The Real Faces of Immigration
DAE graduate Dick Bakker’s work on the Dutch residency identity card is a fascinating way to bring a sensitive issue into the mainstream conversation without any of the usual inflammatory political positioning.
Like in most developed countries across the globe, immigration has evolved into a sensitive and complex issue in the Netherlands – a conflux of emotions, insecurity and concerns. Some parts of the political world – both here and abroad – have capitalized on that mental uncertainty to do little more than aggravate what must now be called a problem.
DAE graduate Dick Bakker (Izaak Imagery) delved into this issue creating a series of films titled “Under Construction: the Netherlands.” In it the infamous Dutch residency identity card – compulsory for all legal foreigners to carry on their person – was portrayed, but in the bottom left hand square where a still photograph usually sits, he beamed video footage of the person living life.
The result was to give these normally anonymous foreigners an identity – moving them beyond the mere statistic they are only ever known as.
Bakker’s larger point is that the ongoing debate does not represent the true face of immigration.
For this project he consulted with immigration lawyer Jeremy Bierbach, a naturalized Dutchman whose legal practice specializes in this very issue.
“Basically these sorts of cards represent the extreme abstraction of a human being,” Bierbach says. “It is always about selecting details and leaving the rest out; reducing a person to certain aspects. Of course this is also what the law does, and the way the law deals with people. It doesn’t look at a whole individual, but in how it can extract facts so as to compare people … in my opinion this as a design represents flawed thinking.”
Flawed but inevitable – Bierbach, who is currently working on his Ph.D, calls the system perverse, but until countries have similarly working systems of welfare, tax and public services, open borders are an impossibility.
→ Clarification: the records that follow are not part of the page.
-- ==== Sys2Proof/Laws/Transform.lean ====
section
/-! SUPPORT. The index permuter field by field: the field at `p` of a permuted index word is the field
at `src p` of the word before (spec rules R90 and R91). -/

namespace Sys2Proof.Laws

open Sys2Proof.Machine

theorem colorIndex_lt (idx i : Nat) : colorIndex idx i < 4 := bits_lt ..
theorem alphaCode_lt (a48 i : Nat) : alphaCode a48 i < 8 := bits_lt ..

theorem perm2_lt (idx : Nat) (src : Nat → Nat) : perm2 idx src < 2 ^ 32 :=
  packFields_lt fun p _ => colorIndex_lt idx (src p)

theorem perm3_lt (a48 : Nat) (src : Nat → Nat) : perm3 a48 src < 2 ^ 48 :=
  packFields_lt fun p _ => alphaCode_lt a48 (src p)

/-- Index `p` of a permuted index field (rule R90). -/
theorem colorIndex_perm2 (idx : Nat) (src : Nat → Nat) {p : Nat} (h : p < 16) :
    colorIndex (perm2 idx src) p = colorIndex idx (src p) :=
  bits_packFields (f := fun p => colorIndex idx (src p)) (fun q _ => colorIndex_lt idx (src q)) h

/-- Code `p` of a permuted code field (rule R91). -/
theorem alphaCode_perm3 (a48 : Nat) (src : Nat → Nat) {p : Nat} (h : p < 16) :
    alphaCode (perm3 a48 src) p = alphaCode a48 (src p) :=
  bits_packFields (f := fun p => alphaCode a48 (src p)) (fun q _ => alphaCode_lt a48 (src q)) h

/-- Permuting twice is permuting once with the composed map (rule R89). -/
theorem perm2_perm2 (idx : Nat) {t u : Nat → Nat} (hu : ∀ p < 16, u p < 16) :
    perm2 (perm2 idx t) u = perm2 idx fun p => t (u p) :=
  packFields_congr fun p hp => colorIndex_perm2 idx t (hu p hp)

theorem perm3_perm3 (a48 : Nat) {t u : Nat → Nat} (hu : ∀ p < 16, u p < 16) :
    perm3 (perm3 a48 t) u = perm3 a48 fun p => t (u p) :=
  packFields_congr fun p hp => alphaCode_perm3 a48 t (hu p hp)

theorem perm2_congr (idx : Nat) {t u : Nat → Nat} (h : ∀ p < 16, t p = u p) :
    perm2 idx t = perm2 idx u := packFields_congr fun p hp => by rw [h p hp]

theorem perm3_congr (a48 : Nat) {t u : Nat → Nat} (h : ∀ p < 16, t p = u p) :
    perm3 a48 t = perm3 a48 u := packFields_congr fun p hp => by rw [h p hp]

/-- The identity map leaves an index field (rule R88). -/
theorem perm2_mapId {idx : Nat} (h : idx < 2 ^ 32) : perm2 idx mapId = idx := by
  have e := packFields_bits 2 idx 16
  rw [Nat.mod_eq_of_lt h] at e
  exact e

theorem perm3_mapId {a48 : Nat} (h : a48 < 2 ^ 48) : perm3 a48 mapId = a48 := by
  have e := packFields_bits 3 a48 16
  rw [Nat.mod_eq_of_lt h] at e
  exact e

theorem mapRotate_lt (k : Nat) {p : Nat} (h : p < 16) : mapRotate k p < 16 := by
  have hk := Nat.mod_lt k (show 0 < 4 by omega)
  interval_cases h4 : k % 4 <;>
    simp only [mapRotate, h4, mapId, mapRot1, mapRot2, mapRot3] <;> omega

theorem mapFlipH_lt {p : Nat} (h : p < 16) : mapFlipH p < 16 := by
  simp only [mapFlipH]; omega

/-! ### The permuted block, read back -/

theorem le_permuteDxt1 (src : Nat → Nat) (b : Nat → Byte) :
    le (permuteDxt1 src b) 4 4 = perm2 (le b 4 4) src := by
  rw [le_byteAt (v := perm2 (le b 4 4) src), Nat.mod_eq_of_lt (perm2_lt ..)]
  intro m hm
  have h1 : ¬ 4 + m < 4 := by omega
  have h2 : 4 + m < 8 := by omega
  simp [permuteDxt1, h1, h2]

theorem le_permuteDxt5_alpha (src : Nat → Nat) (b : Nat → Byte) :
    le (permuteDxt5 src b) 2 6 = perm3 (le b 2 6) src := by
  rw [le_byteAt (v := perm3 (le b 2 6) src), Nat.mod_eq_of_lt (perm3_lt ..)]
  intro m hm
  have h1 : ¬ 2 + m < 2 := by omega
  have h2 : 2 + m < 8 := by omega
  simp [permuteDxt5, h1, h2]

theorem le_permuteDxt5_color (src : Nat → Nat) (b : Nat → Byte) :
    le (permuteDxt5 src b) 12 4 = perm2 (le b 12 4) src := by
  rw [le_byteAt (v := perm2 (le b 12 4) src), Nat.mod_eq_of_lt (perm2_lt ..)]
  intro m hm
  have h1 : ¬ 12 + m < 2 := by omega
  have h2 : ¬ 12 + m < 8 := by omega
  have h3 : ¬ 12 + m < 12 := by omega
  simp [permuteDxt5, h1, h2, h3]

/-- Permuting a DXT1 block depends on its first eight bytes alone. -/
theorem permuteDxt1_congr (src : Nat → Nat) {f g : Nat → Byte} (h : ∀ i < 8, f i = g i) (i : Nat) :
    permuteDxt1 src f i = permuteDxt1 src g i := by
  simp only [permuteDxt1]
  split
  · exact h i (by omega)
  · rw [le_congr (f := f) (g := g) fun m hm => h _ (by omega)]

theorem permuteDxt5_congr (src : Nat → Nat) {f g : Nat → Byte} (h : ∀ i < 16, f i = g i) {i : Nat}
    (hi : i < 16) : permuteDxt5 src f i = permuteDxt5 src g i := by
  simp only [permuteDxt5]
  rw [le_congr (f := f) (g := g) (o := 2) (n := 6) fun m hm => h _ (by omega),
    le_congr (f := f) (g := g) (o := 12) (n := 4) fun m hm => h _ (by omega), h i hi]

end Sys2Proof.Laws
end

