/-! ### Commands with INLEN at 0 -/

theorem blockSizeOf_pos {i : Instr} (h : i ≠ .nop) : 0 < blockSizeOf i := by
  cases i with
  | nop => exact absurd rfl h
  | _ => exact Nat.succ_pos _

theorem exists_decodeCommand {i : Instr} (h : (decodeSize i).isSome) :
    ∃ f, i = decodeCommand f := by
  obtain ⟨size, hsize⟩ := Option.isSome_iff_exists.1 h
  obtain ⟨rfl | rfl | rfl, -⟩ := decodeSize_eq_some_iff.1 hsize
  · exact ⟨.dxt1, rfl⟩
  · exact ⟨.dxt3, rfl⟩
  · exact ⟨.dxt5, rfl⟩

/-- A DECODE with INLEN at 0 leaves the zero tile and sets TRUNC (rules R84 and R116). -/
theorem exec_decode_empty {i : Instr} {s : State} (h : (decodeSize i).isSome) (hs : s.inlen = 0) :
    exec i s = .next { s with tex := Vector.replicate 16 0, status := statusShort } := by
  obtain ⟨f, rfl⟩ := exists_decodeCommand h
  exact exec_decode_short f (by rw [hs]; cases f <;> decide)

/-- With INLEN at 0 a command that is neither NOP nor a DECODE ends with ERR_TRUNC (rules R101 and
R116). -/
theorem exec_trunc_empty {i : Instr} {s : State} (hnop : i ≠ .nop) (h : decodeSize i = none)
    (hs : s.inlen = 0) : exec i s = .next (s.raiseError .trunc) :=
  exec_trunc hnop h (by rw [hs]; exact blockSizeOf_pos hnop)

/-! ### The actions of a block -/

/-- The actions are writes of registers other than CMD. -/
def LoadsBlock (acts : List HostAct) : Prop := ∀ a ∈ acts, ∃ r v, a = .write r v ∧ r ≠ .cmd

/-- The parts of a block's actions on either side of its CMD write and the check of STATUS: before
them writes of other registers, after them copies, and of a DECODE copies of TEX alone (rules R48 to
R53). -/
structure IsBlock (load : List HostAct) (i : Instr) (copies : List HostAct) : Prop where
  wellFormed : i.WellFormed
  ne_nop : i ≠ .nop
  loads : LoadsBlock load
  copies_copy : ∀ a ∈ copies, ∃ r off m, a = .copy r off m
  copies_tex : (decodeSize i).isSome → ∀ a ∈ copies, ∃ x off m, a = .copy (.tex x) off m

/-- A well-formed command that is neither NOP nor a DECODE. -/
def IsTransform (i : Instr) : Prop := i.WellFormed ∧ i ≠ .nop ∧ decodeSize i = none

theorem isTransform_rotateCommand (f : GridFmt) {k : Nat} (hk : k < 4) :
    IsTransform (rotateCommand f k) := by
  cases f <;> exact ⟨decide_eq_true hk, by simp [rotateCommand], rfl⟩

theorem isTransform_fliphCommand (f : GridFmt) : IsTransform (fliphCommand f) := by
  cases f <;> exact ⟨rfl, by decide, rfl⟩

theorem isTransform_flipvCommand (f : GridFmt) : IsTransform (flipvCommand f) := by
  cases f <;> exact ⟨rfl, by decide, rfl⟩

/-- The blocks of a rotation or flip that does not fault are transforms (rules R50 to R52). -/
theorem exists_transformActs {q : Sequence}
    (hq : (∃ f d w h times, rotateSequence f d w h times = .next q) ∨
      ∃ d w h bs, flipHSequence d w h bs = .next q ∨ flipVSequence d w h bs = .next q) :
    ∀ acts ∈ q.blocks, ∃ d bs i src dst, acts = transformActs d bs i src dst ∧ IsTransform i := by
  intro acts ha
  rcases hq with ⟨f, d, w, h, times, hq⟩ | ⟨d, w, h, bs, hq | hq⟩
  · simp only [rotateSequence] at hq
    split_ifs at hq
    cases hq
    obtain ⟨n, -, rfl⟩ := mem_over ha
    exact ⟨_, _, _, _, _, rfl, isTransform_rotateCommand f (stepsOf_lt times)⟩
  all_goals
    simp only [flipHSequence, flipVSequence] at hq
    split at hq
    · cases hq
    split at hq
    · cases hq
    split_ifs at hq
    cases hq
    obtain ⟨n, -, rfl⟩ := mem_over ha
  · exact ⟨_, _, _, _, _, rfl, isTransform_fliphCommand _⟩
  · exact ⟨_, _, _, _, _, rfl, isTransform_flipvCommand _⟩

/-- The actions of one command end with its CMD write and the check of STATUS. -/
theorem commandActs_append {b : Nat → Byte} {size len : Nat} {i : Instr} {ys : List HostAct}
    (hi : i.WellFormed) (hnop : i ≠ .nop) (hcopy : ∀ a ∈ ys, ∃ r off m, a = .copy r off m)
    (htex : (decodeSize i).isSome → ∀ a ∈ ys, ∃ x off m, a = .copy (.tex x) off m) :
    ∃ load, commandActs b size len i ++ ys = load ++ .write .cmd (encode i) :: .check :: ys ∧
      IsBlock load i ys := by
  refine ⟨(List.range (size / 4)).map (fun j =>
    .write (.inW (Fin.ofNat 4 j)) (wordOfBytes fun m => b (4 * j + m))) ++
      [.write .inlen (BitVec.ofNat 32 len)], by simp [commandActs], hi, hnop, fun a ha => ?_, hcopy,
    htex⟩
  rcases List.mem_append.1 ha with ha | ha
  · obtain ⟨j, -, rfl⟩ := List.mem_map.1 ha
    exact ⟨_, _, rfl, by simp⟩
  · obtain rfl := List.mem_singleton.1 ha
    exact ⟨_, _, rfl, by simp⟩

theorem copyOutActs_copy {off size : Nat} :
    ∀ a ∈ copyOutActs off size, ∃ r o m, a = .copy r o m := by
  intro a ha
  obtain ⟨j, -, rfl⟩ := List.mem_map.1 ha
  exact ⟨_, _, _, rfl⟩

theorem copyTexelActs_tex {w h ch bx yb n : Nat} :
    ∀ a ∈ (List.range n).flatMap (copyTexelActs w h ch bx yb),
      ∃ x off m, a = .copy (.tex x) off m := by
  intro a ha
  obtain ⟨i, -, ha⟩ := List.mem_flatMap.1 ha
  rw [copyTexelActs] at ha
  split at ha
  · exact ⟨_, _, _, List.mem_singleton.1 ha⟩
  · exact absurd ha List.not_mem_nil

/-- Every block of an image sequence is one command of its kind (rules R48 to R52). -/
theorem imageSequence_isBlock {q : Sequence} (h : IsImageSequence q) :
    ∀ acts ∈ q.blocks, ∃ load i copies,
      acts = load ++ .write .cmd (encode i) :: .check :: copies ∧ IsBlock load i copies := by
  intro acts ha
  rcases h with ⟨f, fill, d, w, h, rfl⟩ | ⟨px, w, h, ch, out, rfl⟩ | h
  · obtain ⟨n, -, rfl⟩ := mem_over ha
    obtain ⟨load, e, hb⟩ := commandActs_append (i := decodeCommand f) (by cases f <;> rfl)
      (by cases f <;> decide) (fun a ha => (copyTexelActs_tex a ha).elim fun _ h => ⟨_, h⟩)
      fun _ => copyTexelActs_tex
    exact ⟨load, _, _, e, hb⟩
  · obtain ⟨n, -, rfl⟩ := mem_over ha
    obtain ⟨load, e, hb⟩ := commandActs_append (i := .qalpha3Dxt3) rfl (by decide)
      copyOutActs_copy (fun h => nomatch h)
    exact ⟨load, _, _, e, hb⟩
  · obtain ⟨d, bs, i, src, dst, rfl, hi, hnop, hd⟩ := exists_transformActs h acts ha
    obtain ⟨load, e, hb⟩ := commandActs_append hi hnop copyOutActs_copy fun h => by simp [hd] at h
    exact ⟨load, _, _, e, hb⟩

/-- The only CMD write of a block stands between its two parts. -/
theorem IsBlock.cmd_write {load copies : List HostAct} {i : Instr} (hb : IsBlock load i copies)
    {n : Nat} {v c : Word}
    (h : (load ++ .write .cmd v :: .check :: copies)[n]? = some (.write .cmd c)) :
    n = load.length ∧ c = v := by
  rcases Nat.lt_trichotomy n load.length with hn | rfl | hn
  · rw [List.getElem?_append_left hn] at h
    obtain ⟨r, x, e, hr⟩ := hb.loads _ (List.mem_of_getElem? h)
    cases e
    exact absurd rfl hr
  · simpa [eq_comm] using h
  · obtain ⟨m, rfl⟩ := Nat.exists_eq_add_of_lt hn
    rw [List.getElem?_append_right (by omega), show load.length + m + 1 - load.length = m + 1 by omega,
      List.getElem?_cons_succ] at h
    cases m with
    | zero => cases h
    | succ m =>
      obtain ⟨r, off, k, e⟩ := hb.copies_copy _ (List.mem_of_getElem? h)
      cases e

/-! ### An agent's turns are its actions -/

/-- A sequence under way after the agent on unit `u` did actions of block `k`, with `rest` still to do;
`r` is its unit and the output buffer then. -/
def afterActs (p : Progress) (u k : Nat) (rest : List HostAct) (r : State × List Byte) : Progress :=
  ⟨p.workers.set u ⟨r.1, if rest = [] then none else some ⟨k, rest⟩⟩, r.2,
    (if rest = [] then [k] else []) ++ p.done⟩

theorem run_act_cons (q : Sequence) {p : Progress} {u k : Nat} {s : State} {a : HostAct}
    {rest : List HostAct} (hw : p.workers[u]? = some ⟨s, some ⟨k, a :: rest⟩⟩) :
    (Turn.act u).run q p = andThen (a.run (s, p.out)) fun r => .next (afterActs p u k rest r) := by
  have hact : (⟨s, some ⟨k, a :: rest⟩⟩ : Worker).act p.out = andThen (a.run (s, p.out)) fun r =>
      .next (⟨r.1, if rest = [] then none else some ⟨k, rest⟩⟩, r.2,
        if rest = [] then [k] else []) := by cases rest <;> rfl
  rw [run_act hw, hact, andThen_assoc]
  rfl

/-- Turns of one agent alone are its actions, one after another: the first of what it has in hand, and
`rest` is left. -/
theorem runTurns_agent (q : Sequence) {u k : Nat} {acts rest : List HostAct}
    (hne : acts = [] → rest ≠ []) {s : State} {p : Progress}
    (hw : p.workers[u]? = some ⟨s, some ⟨k, acts ++ rest⟩⟩) :
    runTurns q (List.replicate acts.length (.act u)) p =
      andThen (runActs acts (s, p.out)) fun r => .next (afterActs p u k rest r) := by
  induction acts generalizing s p with
  | nil =>
    obtain ⟨hu, e⟩ := List.getElem?_eq_some_iff.1 hw
    have hself : p.workers.set u ⟨s, some ⟨k, rest⟩⟩ = p.workers :=
      (congrArg (p.workers.set u) e.symm).trans (List.set_getElem_self hu)
    simp [runTurns, afterActs, hne rfl, hself]
  | cons a acts ih =>
    rw [List.length_cons, List.replicate_succ, runTurns, run_act_cons q hw, andThen_assoc,
      runActs_cons, andThen_assoc]
    refine congrArg (andThen (a.run (s, p.out))) (funext fun r => ?_)
    by_cases hr : acts ++ rest = []
    · obtain ⟨rfl, rfl⟩ := List.append_eq_nil_iff.1 hr
      rfl
    · have hu : u < p.workers.length := (List.getElem?_eq_some_iff.1 hw).1
      rw [andThen_next, ih (s := r.1) (fun h hn => hr (by simp [h, hn]))
        (by simp [afterActs, hu, hr])]
      simp [afterActs, hr]
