-- ==== Sys2Proof/Certificates/Slice0/Obligations.lean ====
section
/-! DEFINITION. The statements for the provers, and the few relations they are worded with. -/

namespace Sys2Proof.Machine

/-- Every field of `t` a scan does not write is as in `s`, and the sequencer is IDLE. The fields named are
the ones a scan may write: STATUS, RESULT, the cursor and latch, and the model's own counters. -/
def onlyScanWrites (s t : State) : Prop :=
  t = { s with
    phase := .idle, status := t.status, result := t.result, curI := t.curI, curJ := t.curJ,
    aLat := t.aLat, label := t.label, reads := t.reads, fresh := t.fresh }

/-- A candidate pair of a scan (R105): both records take part and their boxes overlap. -/
def candidate (c : Config) (mem : Nat → Record) (start cap i j : Nat) : Prop :=
  start ≤ i ∧ i < j ∧ j < cap ∧ collidable c (mem i) = true ∧ collidable c (mem j) = true ∧
    overlaps c (mem i) (mem j) = true

/-- The records agree in all the scan reads of them (R113). -/
def sameForScan (c : Config) (r r' : Record) : Prop :=
  recX r = recX r' ∧ recY r = recY r' ∧ flagColl (recFlags r) = flagColl (recFlags r') ∧
    flagWidth (recFlags r) = flagWidth (recFlags r') ∧ flagHeight (recFlags r) = flagHeight (recFlags r') ∧
    (c.requireAlive = true → flagAlive (recFlags r) = flagAlive (recFlags r'))

/-- The two outcomes show a host the same: the same registers and storage, or the same stop. -/
def sameAnswer : Host.Outcome State Fault Refusal → Host.Outcome State Fault Refusal → Prop
  | .next t, .next u =>
    t.status = u.status ∧ t.result = u.result ∧ t.cap = u.cap ∧ t.phase = u.phase ∧ t.storage = u.storage
  | .fault f, .fault g => f = g
  | .refused r, .refused q => r = q
  | _, _ => False

/-- The two outcomes leave the same registers, or are the same stop. -/
def sameReply : Host.Outcome State Fault Refusal → Host.Outcome State Fault Refusal → Prop
  | .next t, .next u => t.status = u.status ∧ t.result = u.result ∧ t.cap = u.cap ∧ t.phase = u.phase
  | .fault f, .fault g => f = g
  | .refused r, .refused q => r = q
  | _, _ => False

/-- A word of R74: OP is neither 0x1 nor 0x2; or OP = 0x1 with OUTV = 1 or RSV ≠ 0; or OP = 0x2 with
RSV ≠ 0. -/
def reservedWord (w : Word) : Prop :=
  (opField w ≠ 0x1#4 ∧ opField w ≠ 0x2#4) ∨
    (opField w = 0x1#4 ∧ (outvField w = true ∨ rsvField w ≠ 0#11)) ∨
    (opField w = 0x2#4 ∧ rsvField w ≠ 0#11)

/-- The host's next action writes a word to CMD, or is reset. -/
def commandOrReset (s : State) : Prop :=
  ∃ a rest, s.host = a :: rest ∧
    (a = .reset ∨ ∃ w o, a = .write s.cfg.regBase 4 w o)

end Sys2Proof.Machine

open Sys2Proof Sys2Proof.Machine

/-! Encoding. -/

/-- Decoding the word of a well-formed command gives the command back, for every operand (R71 to R73). -/
def Obligations.DecodeOfEncode : Prop :=
  ∀ i : Instr, i.WellFormed → decode (encode i) = .ok i

/-- A word that decodes is the word of a well-formed command: each word has at most one meaning, and each
meaning one word (R70, R73). -/
def Obligations.EncodeOfDecode : Prop :=
  ∀ (w : Word) (i : Instr), decode w = .ok i → i.WellFormed ∧ encode i = w

/-- R73: a word decodes to a command exactly when it matches that command's row, and matches no other row;
it is reserved exactly when it matches none; and the two SCAN rows together select exactly the words of the
one SCAN row, match 0x20000000 and mask 0xF7FF0000. -/
def Obligations.DecodeFollowsOpcodeMap : Prop :=
  (∀ (w : Word) (i : Instr), decode w = .ok i →
    i.row ∈ opcodeMap ∧ ∀ r ∈ opcodeMap, r.selects w = true ↔ r = i.row) ∧
  (∀ (w : Word) (e : Reserved), decode w = .error e → ∀ r ∈ opcodeMap, r.selects w = false) ∧
  (∀ w : Word, (∃ e, decode w = .error e) ↔ ∀ r ∈ opcodeMap, r.selects w = false) ∧
  ∀ w : Word, (w &&& 0xF7FF0000#32) = 0x20000000#32 ↔
    ∃ n, decode w = .ok (.scan n) ∨ decode w = .ok (.scanNoOut n)

/-- R77: the encodings of the assembler's syntax. -/
def Obligations.EncodeIsTheAssemblersWord : Prop :=
  ∀ n : Nat, n ≤ 0xFFFF →
    encode (.cfg n) = 0x10000000#32 ||| BitVec.ofNat 32 n ∧
    encode (.scan n) = 0x28000000#32 ||| BitVec.ofNat 32 n ∧
    encode (.scanNoOut n) = 0x20000000#32 ||| BitVec.ofNat 32 n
“My inspiration for critical thinking comes from ‘The History of the Passport’ by John Torpey,” Bierbach says. “These sorts of identity documents are quite recent. Before WWI there was relative freedom of movement because back then even the next town over was deemed foreign. Nobody cared if people moved around.”
But with the unrest and turmoil of the 20th century came the rise of the nation state - massive territorial entities that were centrally controlled.
“These facilitated the idea that people had to be embraceable,” says Bierbach. “Torpey calls it compilable. In order to maintain the surveillance necessary to define people in terms of nationality they needed to start controlling movement.
Residency cards are just another branch of this attempt to control movement.
Bakker himself talks a lot about designing solutions as the point of his project. “It is design and not, for example, art,” he says, “because it is meant for public spaces and it is designed to encourage people to look at reality in a different way.
“In the past, there were advertisements with feel-good slogans, like be nice to everybody, and don’t throw your rubbish on the ground. I see my project as something like that – it is about communicating a good cause.”
Like a pubic service announcement, with the onus put on the individual to observe, think and act. “I have put the responsibility with the person observing,” Bakker says. “There is no judgment. People see it, they don’t even know if it is design or art, they just see it and think about it and perhaps wonder how the situation reflects on them. That is all that maters.”